Using uv (Recommended)

Clone the repository:

git clone <repository-url>
cd nlpbench

Install with uv:

# Install dependencies
uv sync

# Install with enhanced diversity metrics (optional)
uv sync --extra diversity

# For development (includes dev dependencies)
uv sync --group dev

Using pip

# Clone and install
git clone <repository-url>
cd nlpbench
pip install -e .

# Install with enhanced diversity metrics
pip install -e ".[diversity]"

# Or install from PyPI (when available)
pip install nlpbench
pip install "nlpbench[diversity]"  # with enhanced metrics

Quick Start

Basic Usage

Analyze a dataset with default settings:

nlpbench --hf-repo databricks/databricks-dolly-15k

Generate HTML Report

nlpbench --hf-repo microsoft/DialoGPT-medium --output-format html --output-file report.html

Using Custom Configuration

# Create a default config file
nlpbench init-config

# Use custom configuration
nlpbench --hf-repo org/dataset --config .nlpbench.json

CLI Commands

Main Command: `analyze`

Analyze a Hugging Face dataset for quality issues.

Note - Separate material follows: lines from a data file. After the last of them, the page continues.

/-- The device events that may come of themselves; those whose conditions do not hold change nothing. -/
def State.events (s : State) : List Event :=
  s.cores.flatMap (fun e => e.2.events e.1) ++ s.ctxs.flatMap (fun e => e.2.events e.1) ++
  s.clusters.flatMap (fun e => (List.range e.2.waits.length).map (execCounterWake e.1 ·)) ++
  s.gangs.flatMap (fun e => [execGangJoin e.1, execGangTimeout e.1, execMmaStepComplete e.1 none]) ++
  s.dies.flatMap (fun e => e.2.events e.1) ++ s.flight.zipIdx.map (fun f => f.1.event f.2) ++ s.parcelEvents ++
  s.indexes.map (fun x => execIndexReclaim x.ctx x.vbase)

/-- Whether an event changes the state. -/
def State.changes (s : State) (e : Event) : Bool :=
  match e s with
  | .next t => decide (t ≠ s)
  | _ => true

/-- What units do of themselves and no row of the table names: entries leave their cores (R126), zero-length reads follow writes on
the host links (R323), slots fetch lines ahead or take them from an instruction cache (R81), jobs pin their ranges (R172),
compactions start moving (R296), the device takes commands from their ring (R324), cells without a route go (R328), handed cells
are done with (R331). -/
def State.inner (s : State) : List Event :=
  s.dies.flatMap (fun e => (if e.2.compactions = [] then [] else [fun t => .next (compactionStart e.1 t)]) ++
    (List.range e.2.jobs.length).map (fun n t => .next (jobStart e.1 n t))) ++
  (if s.mgmt.waiting = none ∧ s.mgmt.cqh = s.mgmt.cqt then [] else [fun t => .next (ringStep t)]) ++
  (if s.fab.out = [] then [] else [fun t => .next (unrouted t)]) ++
  s.fab.peers.filterMap (fun p => if p.2.handed = [] then none else some (fun t => .next (streamTaken p.1 t))) ++
  (if s.hostOut = [] then [] else [fun t => .next (hostRead 0 t), fun t => .next (hostRead 1 t)]) ++
  s.cores.flatMap (fun e => (List.range e.2.released.length).map (fun n t => .next (entryLeaves e.1 n t))) ++
  s.cores.flatMap (fun e => e.2.slots.flatMap (fun f => [fun t => .next (fetchAhead e.1 f.1 t), fun t => .next (fetchCached e.1 f.1 t)]))

/-- The steps that are enabled when nothing is scheduled: an expired budget before all else (R36), then the bindings of the
cycle (R269); then the issues of the ports, the device events, and, unless an issue is late, a cycle that passes. -/
def State.enabled (s : State) : List Event :=
  match s.mappings ++ s.expiries, s.bindings ++ s.quiets ++ s.computations ++ s.announcements with
  | e :: es, _ => e :: es
  | [], b :: bs => b :: bs
  | [], [] => s.cores.flatMap (fun e => s.issues e.1) ++ (s.events ++ s.inner).filter s.changes ++
      (if s.lates = [] then [fun t => .next (t.pass 1)] else [])

/-- The step taken when nothing is scheduled: the only enabled one, or one of several by a free value (log 3). -/
def State.pick (s : State) : Event :=
  match s.enabled with
  | [] => fun t => .next (t.pass 1)
  | [e] => e
  | es => es.getD (Config.choose s.tick % es.length) (fun t => .next (t.pass 1))

/-- The host writes a byte of its own memory (R322). -/
def hostStore (s : State) (addr : Nat) (b : Byte) : Host.Outcome State Fault Refusal :=
  if addr < 0x7F0000000000 then .next (s.setByte (0x010000000000 + addr) b) else .fault .noHostMemory

end Sys2Proof.Machine
end

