/-- How the predicate governs an instruction (R86, R92, R100, R105); host commands, events and `illegal` have no predicate. -/
def howOf : Instr → Option Under
  | .li _ d _ | .mov _ d _ | .sel _ d _ _ _ | .extI _ d _ _ | .extN _ d _ _ => some (under d)
  | .cmp _ _ _ a _ | .cmpImm _ _ _ a _ | .fcmp _ _ _ _ a _ => some (under a)
  | .fadd _ _ _ d _ _ | .fsub _ _ _ d _ _ | .fmul _ _ _ d _ _ | .fdiv _ _ _ d _ _ | .fma _ _ _ d _ _ _ | .fms _ _ _ d _ _ _
  | .fnma _ _ _ d _ _ _ | .fsqrt _ _ _ d _ | .frcp _ _ _ d _ | .frsq _ _ _ d _ | .frnd _ _ _ d _ | .fmin _ _ d _ _ | .fmax _ _ d _ _
  | .fabs _ _ d _ | .fneg _ _ d _ | .fclass _ _ d _ | .fscale _ _ _ d _ _ | .fcvt _ _ _ d _ => some (under d)
  | .vbcast .. | .vins .. | .vperm .. | .vshift .. | .vcompress .. | .vexpand .. | .vpopc .. | .vlane .. | .vscan ..
  | .ldv .. | .stv .. | .ldvx .. | .stvx .. => some .lanes
  | .vred .. | .sig .. => some .always
  | .illegal _ => none
  | i => if (i.fields).isSome then some .scalar else none

/-! ## Floating point and vectors -/

/-- The float operand k of an element: the low bits of its type's width (R105). -/
def floatArg (t : FTy) (xs : List Word) (k : Nat) : Nat := (xs.getD k 0).toNat % 2 ^ Float.width t

/-- A float result as 64 bits with its flags. -/
def floatOut (r : Float.Res) : Word × Float.Flags := (BitVec.ofNat 64 r.1, r.2)

/-- The element-wise float instructions (Tables 6.2, 6.3, R112 to R114): fields, destination, sources, and the operation on one element. -/
def floatForm : Instr → Option (Ctl × Reg × List Reg × (Float.Gen → List Word → Word × Float.Flags))
  | .fadd u t rm d a b => some (u, d, [a, b], fun g xs => floatOut (Float.add t rm g (floatArg t xs 0) (floatArg t xs 1)))
  | .fsub u t rm d a b => some (u, d, [a, b], fun g xs => floatOut (Float.sub t rm g (floatArg t xs 0) (floatArg t xs 1)))
  | .fmul u t rm d a b => some (u, d, [a, b], fun g xs => floatOut (Float.mul t rm g (floatArg t xs 0) (floatArg t xs 1)))
  | .fdiv u t rm d a b => some (u, d, [a, b], fun g xs => floatOut (Float.div t rm g (floatArg t xs 0) (floatArg t xs 1)))
  | .fma u t rm d a b c => some (u, d, [a, b, c], fun g xs =>
      floatOut (Float.fused t rm false false g (floatArg t xs 0) (floatArg t xs 1) (floatArg t xs 2)))
  | .fms u t rm d a b c => some (u, d, [a, b, c], fun g xs =>
      floatOut (Float.fused t rm false true g (floatArg t xs 0) (floatArg t xs 1) (floatArg t xs 2)))
  | .fnma u t rm d a b c => some (u, d, [a, b, c], fun g xs =>
      floatOut (Float.fused t rm true false g (floatArg t xs 0) (floatArg t xs 1) (floatArg t xs 2)))
  | .fsqrt u t rm d a => some (u, d, [a], fun g xs => floatOut (Float.sqrt t rm g (floatArg t xs 0)))
  | .frcp u t rm d a => some (u, d, [a], fun g xs => floatOut (Float.rcp t rm g (floatArg t xs 0)))
  | .frsq u t rm d a => some (u, d, [a], fun g xs => floatOut (Float.rsq t rm g (floatArg t xs 0)))
  | .frnd u t rm d a => some (u, d, [a], fun g xs => floatOut (Float.rnd t rm g (floatArg t xs 0)))
  | .fmin u t d a b => some (u, d, [a, b], fun _ xs => floatOut (Float.minmax t false (floatArg t xs 0) (floatArg t xs 1)))
  | .fmax u t d a b => some (u, d, [a, b], fun _ xs => floatOut (Float.minmax t true (floatArg t xs 0) (floatArg t xs 1)))
  | .fabs u t d a => some (u, d, [a], fun _ xs => floatOut (Float.abs t (floatArg t xs 0)))
  | .fneg u t d a => some (u, d, [a], fun _ xs => floatOut (Float.neg t (floatArg t xs 0)))
  | .fclass u t d a => some (u, d, [a], fun _ xs => floatOut (Float.fclass t (floatArg t xs 0)))
  | .fscale u t rm d a b => some (u, d, [a, b], fun g xs => floatOut (Float.scale t rm g (floatArg t xs 0)
      (if Reg.isV d then ((xs.getD 1 0).setWidth 32).toInt else (xs.getD 1 0).toInt)))
  | .fcvt u (.ff src dst) rm d a => some (u, d, [a], fun _ xs => floatOut (Float.cvtFF src dst rm (xs.getD 0 0).toNat))
  | .fcvt u (.fi src k) rm d a => some (u, d, [a], fun _ xs =>
      (BitVec.ofInt 64 (Float.toInt src k rm (floatArg src xs 0)).1, (Float.toInt src k rm (floatArg src xs 0)).2))
  | .fcvt u (.fromInt k dst) rm d a => some (u, d, [a], fun _ xs =>
      floatOut (Float.ofInt dst rm (Float.kindVal k (xs.getD 0 0))))
  | _ => none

nlpbench analyze --hf-repo REPO_ID [OPTIONS]

Options:

--hf-repo: Hugging Face dataset repository (required)
--config: Path to configuration file
--config-name: Dataset configuration name
--split: Dataset split to analyze (default: train)
--output-format: Output format (console/json/html/all)
--output-file: Output file path
--cache-dir: Cache directory for datasets
--token: Hugging Face authentication token

Inspect Command

Quickly inspect a dataset without running full analysis:

nlpbench inspect --hf-repo REPO_ID [OPTIONS]

Configuration Commands

# Create default configuration
nlpbench init-config

# Show example configuration
nlpbench show-config

Configuration

NLPBench uses a JSON configuration file to customize validation rules. Create a default configuration:

nlpbench init-config

Example configuration:

{
  "min_content_length": 10,
  "max_content_length": 50000,
  "allowed_roles": ["user", "assistant", "system"],
  "duplicate_threshold": 0.05,
  "empty_content_threshold": 0.01,
  "quality_thresholds": {
    "excellent": 95.0,
    "good": 85.0,
    "fair": 70.0,
    "poor": 50.0
  }
}

Supported Dataset Formats

NLPBench automatically detects and handles various dataset formats:

Conversations Format:

{"conversations": [{"role": "user", "content": "..."}, {"role": "assistant", "content": "..."}]}

Messages Format:

{"messages": [{"role": "user", "content": "..."}, {"role": "assistant", "content": "..."}]}

Instruction-Following Format:

{"instruction": "...", "input": "...", "output": "..."}

Q&A Format:
```
{"question": "...", "answer": "..."}
```
Prompt-Response Format:
```
{"prompt": "...", "response": "..."}
```

Quality Metrics

NLPBench evaluates datasets across multiple dimensions:

Schema Validation

Required columns presence
Data types consistency
Non-null value validation

Content Quality

Content length distribution
Empty content detection
Role consistency validation

Data Integrity

Duplicate detection
Uniqueness validation
Role distribution analysis

Diversity Metrics

Basic Diversity (No Additional Dependencies)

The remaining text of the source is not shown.